1jv+bj9oQjq8eRURyGhd5Q==
tclHkENKQTS6mujFQQulxA==

Thank you!

Thanks @BenS, @ryan,

We are looking into why this happened and will get back to you.

Thanks,
Tommy

Hey @BenS, @ryan,

Make sure you are sending a 200 OK response back within 3 seconds. We see delayed responses coming from your end which is one factor of the issue you are seeing.

That being said, some of this is on our side as well, and we are increasing our server capacity to prevent delays like this.

Thanks,
Tommy

@tommy thanks, I’ll investigate why that may be on my end. It’s definitely pretty curious the processing I do it super lightweight and the server handles much more than the webhook call without such response times. I’ll start keeping track of timing between the request’s arrival and the time it finished processing, thank you for pointing to that.

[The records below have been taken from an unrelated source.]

-- ==== Sys2Proof/Certificates/Slice0/Obligations.lean ====
section
/-! DEFINITION. The statements for the provers. Each docstring names the rule or the section of the spec it rests on. -/

open Sys2Proof Sys2Proof.Machine

/-! Encoding. -/

/-- 30_encoding.md R95: the masks do not overlap, so a word selects at most one row. -/
def Obligations.WordSelectsAtMostOneRow : Prop :=
  ∀ (w : BitVec 32) (r r' : Row), r.selects w = true → r'.selects w = true → r = r'

/-- 30_encoding.md R101 against R95, R96: every operand value the encoding admits survives the word. -/
def Obligations.DecodeOfEncode : Prop :=
  ∀ (hasVec : Bool) (i : Instr), WellFormed i → i.available hasVec = true → decode hasVec (encode i) = .instr i

/-- 30_encoding.md R96, R98, R101: a word that decodes is the word of its command, which is well-formed and available. -/
def Obligations.EncodeOfDecode : Prop :=
  ∀ (hasVec : Bool) (w : BitVec 32) (i : Instr), decode hasVec w = .instr i →
    encode i = w ∧ WellFormed i ∧ i.available hasVec = true

/-- 30_encoding.md R98, whole: which words are illegal, and that running one completes with ERR = 2 and changes nothing
else. -/
def Obligations.IllegalWordsExactly : Prop :=
  (∀ (hasVec : Bool) (w : BitVec 32),
    (∃ why, decode hasVec w = .illegal why) ↔
      (opField w ∉ [0x01#8, 0x02#8, 0x10#8, 0x11#8, 0x12#8, 0x13#8, 0x20#8, 0x21#8]
        ∨ (opField w ∈ [0x01#8, 0x02#8] ∧ w.extractLsb' 0 24 ≠ 0#24)
        ∨ (opField w = 0x10#8 ∧ w.extractLsb' 0 12 ≠ 0#12)
        ∨ (opField w ∈ [0x11#8, 0x12#8] ∧ w.extractLsb' 0 16 ≠ 0#16)
        ∨ (opField w = 0x13#8 ∧ w.extractLsb' 0 20 ≠ 0#20)
        ∨ (opField w ∈ [0x20#8, 0x21#8] ∧ w.extractLsb' 16 4 ≠ 0#4)
        ∨ (opField w ∈ [0x10#8, 0x11#8, 0x12#8, 0x13#8, 0x20#8, 0x21#8] ∧ 8 ≤ (rdField w).toNat)
        ∨ (opField w ∈ [0x10#8, 0x11#8, 0x12#8] ∧ 8 ≤ (raField w).toNat)
        ∨ (opField w = 0x10#8 ∧ 8 ≤ (rbField w).toNat)
        ∨ (hasVec = false ∧ opField w ≠ 0x01#8))) ∧
  (∀ hasVec : Bool, (∃ why, decode hasVec 0x00000000#32 = .illegal why) ∧
    (∃ why, decode hasVec 0xFFFFFFFF#32 = .illegal why)) ∧
  (∀ (s : State) (w : BitVec 32) (why : Illegal), decode s.params.hasVec w = .illegal why →
    runWord w s = .next { s with
      seq := .idle, status := { busy := false, done := true, err := 2#2, kvec := s.status.kvec } })

/-- 30_encoding.md R101's worked examples and 95_test_vectors.md 2.6: words written from the encodings decode to the
commands they stand for. -/
def Obligations.WordsOfTheSpecDecode : Prop :=
  decode true 0x01000000#32 = .instr .shift ∧
  decode true 0x02000000#32 = .instr .tgen ∧
  decode true 0x10645000#32 = .instr (.vnarrow 6 4 5) ∧
  decode true 0x11760000#32 = .instr (.vcmul4s 7 6) ∧
  decode true 0x12740000#32 = .instr (.vcmul2d 7 4) ∧
  decode true 0x13500000#32 = .instr (.vbcmul2d 5) ∧
  decode true 0x20700001#32 = .instr (.vld 7 1) ∧
  decode true 0x2170007F#32 = .instr (.vst 7 127)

And thank you for getting to the bottom of it on your end :). Are you saying that the server capacity has been increased already? If not do you have an idea of what the timing of this will be? I’m curious to see if I can confirm the effects in the graphs.

Thanks! I love your position and how proactive you are on the forums threads. It’s refreshing to deal with knowledgeable people who can actually enact change. Hats off to Zoom & you for this.